WHAT YOU SHOULD DO
Please report how many lines of the following entries hold the word "enables", giving the number alone.

DATA FOR REVIEW

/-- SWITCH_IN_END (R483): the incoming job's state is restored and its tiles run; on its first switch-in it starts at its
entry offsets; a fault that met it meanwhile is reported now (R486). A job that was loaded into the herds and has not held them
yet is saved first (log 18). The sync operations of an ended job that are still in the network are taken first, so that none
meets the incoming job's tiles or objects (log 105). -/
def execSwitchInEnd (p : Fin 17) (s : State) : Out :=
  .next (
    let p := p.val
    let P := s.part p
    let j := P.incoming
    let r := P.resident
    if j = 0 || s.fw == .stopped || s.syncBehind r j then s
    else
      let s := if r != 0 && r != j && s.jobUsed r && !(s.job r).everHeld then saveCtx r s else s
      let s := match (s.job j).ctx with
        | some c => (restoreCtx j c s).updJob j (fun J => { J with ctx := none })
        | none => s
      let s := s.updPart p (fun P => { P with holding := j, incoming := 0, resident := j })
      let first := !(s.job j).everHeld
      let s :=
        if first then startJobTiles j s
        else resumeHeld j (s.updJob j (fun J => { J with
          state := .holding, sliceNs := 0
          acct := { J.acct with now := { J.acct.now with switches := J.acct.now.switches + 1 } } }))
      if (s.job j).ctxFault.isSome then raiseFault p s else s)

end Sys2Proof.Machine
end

==

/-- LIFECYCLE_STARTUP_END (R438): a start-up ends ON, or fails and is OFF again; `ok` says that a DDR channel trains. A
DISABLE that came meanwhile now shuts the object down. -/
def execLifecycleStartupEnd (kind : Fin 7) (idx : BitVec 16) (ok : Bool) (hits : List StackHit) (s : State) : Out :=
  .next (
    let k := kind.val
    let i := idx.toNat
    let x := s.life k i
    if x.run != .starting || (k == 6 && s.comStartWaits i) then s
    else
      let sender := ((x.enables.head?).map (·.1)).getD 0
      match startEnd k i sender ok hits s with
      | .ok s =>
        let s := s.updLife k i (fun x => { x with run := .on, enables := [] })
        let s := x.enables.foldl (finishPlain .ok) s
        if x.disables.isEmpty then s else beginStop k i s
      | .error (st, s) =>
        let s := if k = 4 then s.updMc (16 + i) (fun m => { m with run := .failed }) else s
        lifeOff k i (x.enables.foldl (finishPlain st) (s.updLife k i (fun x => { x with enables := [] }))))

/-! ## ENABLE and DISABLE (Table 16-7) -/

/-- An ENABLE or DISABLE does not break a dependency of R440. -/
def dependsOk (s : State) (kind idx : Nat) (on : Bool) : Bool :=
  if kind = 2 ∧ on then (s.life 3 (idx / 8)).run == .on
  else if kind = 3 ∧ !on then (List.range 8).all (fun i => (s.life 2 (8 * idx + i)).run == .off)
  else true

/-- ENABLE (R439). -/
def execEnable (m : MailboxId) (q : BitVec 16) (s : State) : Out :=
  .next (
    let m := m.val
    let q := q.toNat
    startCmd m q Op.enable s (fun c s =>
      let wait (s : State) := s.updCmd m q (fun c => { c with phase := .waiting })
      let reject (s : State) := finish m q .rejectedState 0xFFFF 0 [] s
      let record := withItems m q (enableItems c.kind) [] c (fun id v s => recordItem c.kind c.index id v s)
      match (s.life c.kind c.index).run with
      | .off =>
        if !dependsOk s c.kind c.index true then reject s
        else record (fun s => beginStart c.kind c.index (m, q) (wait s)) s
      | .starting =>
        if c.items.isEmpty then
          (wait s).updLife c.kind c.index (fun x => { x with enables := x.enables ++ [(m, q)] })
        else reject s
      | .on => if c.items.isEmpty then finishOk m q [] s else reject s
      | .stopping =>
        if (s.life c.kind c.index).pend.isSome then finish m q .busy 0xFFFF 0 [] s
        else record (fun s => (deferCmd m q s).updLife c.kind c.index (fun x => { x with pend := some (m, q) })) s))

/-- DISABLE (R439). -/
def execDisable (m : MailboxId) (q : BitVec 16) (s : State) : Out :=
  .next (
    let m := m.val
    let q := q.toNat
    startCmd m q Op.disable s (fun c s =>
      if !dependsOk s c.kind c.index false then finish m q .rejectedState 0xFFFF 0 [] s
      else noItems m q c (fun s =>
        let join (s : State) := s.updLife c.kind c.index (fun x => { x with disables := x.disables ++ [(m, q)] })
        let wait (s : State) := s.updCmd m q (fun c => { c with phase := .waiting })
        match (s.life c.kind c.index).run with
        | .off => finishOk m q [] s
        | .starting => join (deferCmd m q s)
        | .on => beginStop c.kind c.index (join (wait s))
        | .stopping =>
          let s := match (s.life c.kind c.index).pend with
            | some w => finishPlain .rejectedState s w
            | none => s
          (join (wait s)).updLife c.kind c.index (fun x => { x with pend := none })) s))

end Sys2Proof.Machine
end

ANSWER TO THE EXERCISE
5